Confezionamento del DNA: confezionamento dell'elica del DNA con schema del modello del solenoide

Leggi questo articolo per conoscere l'imballaggio del DNA: Imballaggio dell'elica del DNA con diagramma del modello del solenoide!

La distanza media tra le due coppie di basi adiacenti è di 0, 34 nm (0, 34 x 10 -9 mo 3, 4 A). Il numero di coppie di basi in Escherichia coli è 4, 6 x 10 6 . La lunghezza totale del suo DNA è di 1, 36 mm. Allo stesso modo 6, 6 x 10 9 bp dei due genomi umani, cioè, la cellula diploide avrà una lunghezza del DNA di 2, 2 metri.

Cortesia dell'immagine: upload.wikimedia.org/wikipedia/commons/1/18/ChromatinFibers.png

Il DNA di lunghe dimensioni è sistemato in piccole aree (circa 1 μm di E. coli e 5 μm di nucleo negli esseri umani) solo attraverso l'imballaggio o la compattazione. Il DNA è acido a causa della presenza di un gran numero di gruppi fosfato. La compattazione avviene piegando e attaccando il DNA con proteine ​​basiche, non istone nei procarioti e istoni negli eucarioti.

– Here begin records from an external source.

-- ==== Sys2Proof/Tests/Slice0.lean ====
section
/-! SUPPORT. The tests: ill-formed commands that the form check refuses, and for every statement with hypotheses a state and operands
that meet them. -/

namespace Sys2Proof.Tests

open Sys2Proof Sys2Proof.Machine

set_option maxRecDepth 100000

/-- A granule of 64 zero bytes. -/
def okGran : Gran := ⟨List.replicate 64 0, 0, false, false⟩
/-- A granule of 63 bytes. -/
def badGran0 : Gran := ⟨List.replicate 63 0, 0, false, false⟩
/-- A packet with every field zero. -/
def okPkt : Pkt := { dst := 0, src := 0, job := 0, tenant := 0, ptype := 0, vc := 0, epoch := false, flow := 0, seq := 0, reqId := 0, length := 0,
                     addr := 0, admClass := 0, fathom := 0, icls := 0, affEn := false, affStack := 0, keyTenant := 0, isPpa := false, hops := 0,
                     status := 0, dstRank := false, rsv := 0, hcrc := 0, body := 0, data := [] }
/-- A packet with a node number of 15 bits. -/
def badPkt : Pkt := { okPkt with dst := 2 ^ 14 }
/-- A flit of 64 zero bytes. -/
def okFlit : Flit := ⟨List.replicate 64 0, 0, false, 0, 0⟩
/-- A frame of four idle flits. -/
def okFrame : Frame := ⟨List.replicate 4 okFlit, 0, false, 0, false, 0, false, 0, 0⟩
/-- A frame of three flits. -/
def badFrame : Frame := { okFrame with flits := List.replicate 3 okFlit }
/-- A plain exchange with a peer. -/
def okCfg : CfgInfo := ⟨0, 0, false, false, false, 0, 0, 0, 0, 0⟩
/-- A peer with a node number of 15 bits. -/
def badCfg : CfgInfo := { okCfg with node := 2 ^ 14 }
/-- A start at which everything passes. -/
def okStart : StartEnv := ⟨false, true, 0, 0, 0, 0, 0, none, false, 0, 0, 0⟩
/-- A start that names a verification step beyond the last. -/
def badStart : StartEnv := { okStart with rot0 := 6 }
/-- A host that allows 512 bytes of payload and reads of 4 KiB. -/
def okHost : HostCfg := ⟨512, 4096, true, true⟩
/-- A host with a payload size that PCIe does not have. -/
def badHost : HostCfg := { okHost with mps := 100 }
/-- A register write that meets nothing. -/
def okEnv : RegEnv := ⟨okHost, ⟨0, false, 0⟩, 0, []⟩
/-- A register write with an interleave class of three bits. -/
def badEnv : RegEnv := { okEnv with place := ⟨4, false, 0⟩ }
/-- An idle microsecond. -/
def okUtil : UtilSample :=
  ⟨List.replicate 12 0, 0, List.replicate 12 0, 0, List.replicate 12 0, List.replicate 12 0, List.replicate 12 0⟩
/-- A sample without its stacks. -/
def badUtil : UtilSample := { okUtil with mem := [] }

/-- Each packet breaks one field of the header or its data. -/
theorem test_illformed_packets : List.all
    [{ okPkt with dst := 2 ^ 14 }, { okPkt with src := 2 ^ 14 }, { okPkt with job := 4096 }, { okPkt with tenant := 4096 },
     { okPkt with ptype := 256 }, { okPkt with vc := 8 }, { okPkt with flow := 65536 }, { okPkt with seq := 65536 },
     { okPkt with reqId := 2 ^ 24 }, { okPkt with length := 256 }, { okPkt with addr := 2 ^ 56 }, { okPkt with admClass := 4 },
     { okPkt with fathom := 16 }, { okPkt with icls := 4 }, { okPkt with affStack := 16 }, { okPkt with keyTenant := 4096 },
     { okPkt with hops := 256 }, { okPkt with status := 256 }, { okPkt with rsv := 2 ^ 13 }, { okPkt with hcrc := 65536 },
     { okPkt with body := 2 ^ 256 }, { okPkt with data := [badGran0] }]
    (fun p => !pktOk p) = true := by decide

/-- Each frame breaks one field of its flits or control word. -/
theorem test_illformed_frames : List.all
    [{ okFrame with flits := List.replicate 3 okFlit }, { okFrame with flits := List.replicate 4 ⟨[], 0, false, 0, 0⟩ },
     { okFrame with flits := List.replicate 4 { okFlit with guard := 65536 } },
     { okFrame with flits := List.replicate 4 { okFlit with ty := 16 } },
     { okFrame with flits := List.replicate 4 { okFlit with vc := 8 } }, { okFrame with seq := 4096 }, { okFrame with ack := 4096 },
     { okFrame with xoff := 32 }, { okFrame with crc := 2 ^ 32 }]
    (fun f => !frameOk f) = true := by decide

/-- Each exchange breaks one field. -/
theorem test_illformed_peers : List.all
    [{ okCfg with node := 2 ^ 14 }, { okCfg with expected := 4096 }, { okCfg with nonce := 2 ^ 256 }, { okCfg with rxFail := 512 },
     { okCfg with txFail := 512 }]
    (fun c => !cfgOk c) = true := by decide

/-- Each start breaks one field. -/
theorem test_illformed_starts : List.all
    [{ okStart with rot0 := 6 }, { okStart with rot1 := 6 }, { okStart with mgt0 := 6 }, { okStart with mgt1 := 6 },
     { okStart with trainFail := 4096 }, { okStart with diagA := 256 }, { okStart with diagB := 256 }, { okStart with straps := 4 },
     { okStart with link := some (7, 16, false) }, { okStart with link := some (1, 17, false) }]
    (fun e => !startOk e) = true := by decide

/-- Each sample breaks one field. -/
theorem test_illformed_samples : List.all
    [{ okUtil with mem := [] }, { okUtil with fab := [] }, { okUtil with grants := [] }, { okUtil with grants2 := [] },
     { okUtil with grants3 := [] }, { okUtil with mem := List.replicate 12 65537 }, { okUtil with fab := List.replicate 12 65537 },
     { okUtil with eng := 65537 }]
    (fun u => !utilOk u) = true := by decide

/-- The operand checks refuse a granule with a guard of 17 bits, maps and errors out of order, requests at a position that presents none, an image
of more than 128 bytes and an affinity stack of five bits. -/
theorem test_illformed_operands : granOkForm { okGran with guard := 65536 } = false ∧ granMapOk [(1, okGran), (0, okGran)] = false ∧
    granListsOk [(1, []), (0, [])] = false ∧ errsOk [(1, 1), (0, 1)] = false ∧ errsOk [(0, 0)] = false ∧ errsOk [(0, 256)] = false ∧
    reqsOk [⟨7, 0, 0, 0, none, [], false, none, 0⟩] = false ∧ reqsOk [⟨40, 0, 0, 0, none, [], false, none, 0⟩] = false ∧
    reqsOk [⟨0, 0, 3221225472, 0, none, [], false, none, 0⟩] = false ∧ reqsOk [⟨0, 0, 0, 0, some badGran0, [], false, none, 0⟩] = false ∧
    reqsOk [⟨0, 0, 0, 0, none, [okGran], false, none, 0⟩] = false ∧ hostCfgOk { okHost with mrrs := 64 } = false ∧
    opOk ⟨0, 1 <<< 1024, []⟩ = false ∧ opOk ⟨0, 0, [(0, badGran0)]⟩ = false ∧ revOk (.desc ⟨65536, 0, []⟩) = false ∧
    revOk (.rcmd 0 (2 ^ 24) 0) = false ∧ revOk (.rcmd 0 0 (2 ^ 64)) = false ∧ placeOk ⟨0, false, 16⟩ = false ∧
    regEnvOk { okEnv with failed := 2 ^ 32 } = false ∧ regEnvOk { okEnv with remote := [(0, badGran0)] } = false ∧
    regEnvOk { okEnv with host := badHost } = false := by decide

/-- Each term breaks one check of its command: deviceStart to copy2d. -/
theorem test_illformed_1 : List.all
    [.deviceStart badStart, .functionLevelReset 66, .vfDisable 65, .atsInvalidationRequest 66 0 0 0 0,
     .atsInvalidationRequest 0 (2 ^ 20) 0 0 0, .atsInvalidationRequest 0 0 (2 ^ 52) 0 0, .atsInvalidationRequest 0 0 0 (2 ^ 52) 0,
     .atsInvalidationRequest 0 0 0 0 32, .pageRequestResponse 512 false, .priTimeout 512, .hostCompletion (2 ^ 14) .ur [],
     .hostCompletion 0 (.data (List.replicate 4097 0) false) [], .hostCompletion 0 .ur [(0, badGran0)],
     .hostCompletionTimeout (2 ^ 14), .registerWrite .pf0 okEnv (2 ^ 28) 0 0, .registerWrite .pf0 badEnv 0 0 0,
     .registerWrite .pf0 okEnv 0 4097 0, .registerWrite .pf0 okEnv 0 0 (2 ^ 64), .blockUnavailableTimeout (2 ^ 28) 0 false,
     .blockUnavailableTimeout 0 4097 false, .sqTail 66 0 0 0, .sqTail 0 1024 0 0, .sqTail 0 0 64 0, .sqTail 0 0 0 (2 ^ 32),
     .cqHead 66 0 0 0, .cqHead 0 1024 0 0, .cqHead 0 0 64 0, .cqHead 0 0 0 (2 ^ 32), .doorbellWriteDropped 66 0 0,
     .doorbellWriteDropped 0 (2 ^ 22) 0, .doorbellWriteDropped 0 0 4097, .readCtx 65536, .writeCtx 65536, .enable 65536,
     .disableDrain 65536, .disableAbort 65536, .clearPred 65536, .descriptorFetch [(0, [badGran0])], .moderationTimerExpiry 65536,
     .copy2d ⟨65536, 0, []⟩]
    (fun c => !Instr.wellFormed c) = true := by decide
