/-- 45_decoder R210, R212 to R216: DECODE is candidate matching over the payload bits: the symbols go to
OBUF, and an unmatchable candidate, a leftover candidate or a full OBUF is the error each rule names. -/
def Obligations.DecodeMatchesThePayloadBits : Prop :=
  ∀ (s : State) (bytes : List Byte) (nbits : Nat), s.hdrOk = true → s.bufSizeOk →
    s.inLen.toNat ≤ s.bufSize.toNat → s.payOff.toNat + bytes.length = s.inLen.toNat →
    s.pad.toNat ≤ 8 * bytes.length → nbits = 8 * bytes.length - s.pad.toNat →
    holds s.ibuf s.payOff.toNat bytes →
    ∃ m, holds m 0 ((matchBits (validCodes s.ct) 0 [] (payloadBits bytes nbits)).syms.take
        s.bufSize.toNat) ∧
      if s.bufSize.toNat < (matchBits (validCodes s.ct) 0 [] (payloadBits bytes nbits)).syms.length
      then
        exec .decode s = .next
          { s with
            obuf := m, outLen := 0#32, hencOk := false
            pending := none, done := true, err := true, errCode := .outputOverflow
            errInfo := s.bufSize, draws := s.draws + 1 }
      else
        match matchBits (validCodes s.ct) 0 [] (payloadBits bytes nbits) with
        | .all syms =>
          exec .decode s = .next
            { s with
              obuf := m, outLen := BitVec.ofNat 32 syms.length, hencOk := false
              pending := none, done := true, err := false, errCode := .none, errInfo := 0#32
              draws := s.draws + 1 }
        | .stuckAt _ k =>
          exec .decode s = .next
            { s with
              obuf := m, outLen := 0#32, hencOk := false
              pending := none, done := true, err := true, errCode := .truncatedPayload
              errInfo := BitVec.ofNat 32 k, draws := s.draws + 1 }
        | .leftover _ =>
          exec .decode s = .next
            { s with
              obuf := m, outLen := 0#32, hencOk := false
              pending := none, done := true, err := true, errCode := .truncatedPayload
              errInfo := BitVec.ofNat 32 nbits, draws := s.draws + 1 }

/-- 45_decoder R213, 44_bit_packer R196: DECODE completes on the packed codes of any symbols that fit in
OBUF, under a prefix-free table, and gives those symbols back. -/
def Obligations.DecodeInvertsPack : Prop :=
  ∀ (s : State) (xs : List Byte), s.hdrOk = true → s.bufSizeOk → s.tableInv → prefixFree s.ct →
    (∀ x ∈ xs, (ctAt s.ct x).valid = true) → xs.length ≤ s.bufSize.toNat →
    s.inLen.toNat ≤ s.bufSize.toNat →
    s.inLen.toNat = s.payOff.toNat + (packBits (codesOf s.ct xs)).1.length →
    s.pad.toNat = (packBits (codesOf s.ct xs)).2 →
    holds s.ibuf s.payOff.toNat (packBits (codesOf s.ct xs)).1 →
    ∃ m, exec .decode s = .next
        { s with
          obuf := m, outLen := BitVec.ofNat 32 xs.length, hencOk := false
          pending := none, done := true, err := false, errCode := .none, errInfo := 0#32
          draws := s.draws + 1 } ∧
      holds m 0 xs ∧ sameOutside s.obuf m 0 xs.length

Imballaggio del DNA nei procarioti:

Il DNA si trova nel citoplasma. È super arrotolato (arrotolato e riavvolto) con l'aiuto di RNA e proteine ​​basiche non istoniche come le poliammine. La massa compattata del DNA si chiama nucleoide o pro-cromosoma.

Imballaggio del DNA negli eucarioti:

Viene effettuato con l'aiuto di proteine ​​basiche ricche di lisina e arginina chiamate istoni. L'unità di compattazione è nucleosoma. Esistono cinque tipi di proteine ​​istoniche - H 1; H 2 A, H 2 B, H 3 e H 4 . Quattro di loro (H 2 A, H 2 B, H 3 e H 4 ) si presentano in coppia per produrre un octamero istonico, chiamato nu corpo o nucleo del nucleosoma. Le loro estremità positivamente caricate (dovute agli amminoacidi basici) sono verso l'esterno. Attirano filamenti di DNA carichi negativamente.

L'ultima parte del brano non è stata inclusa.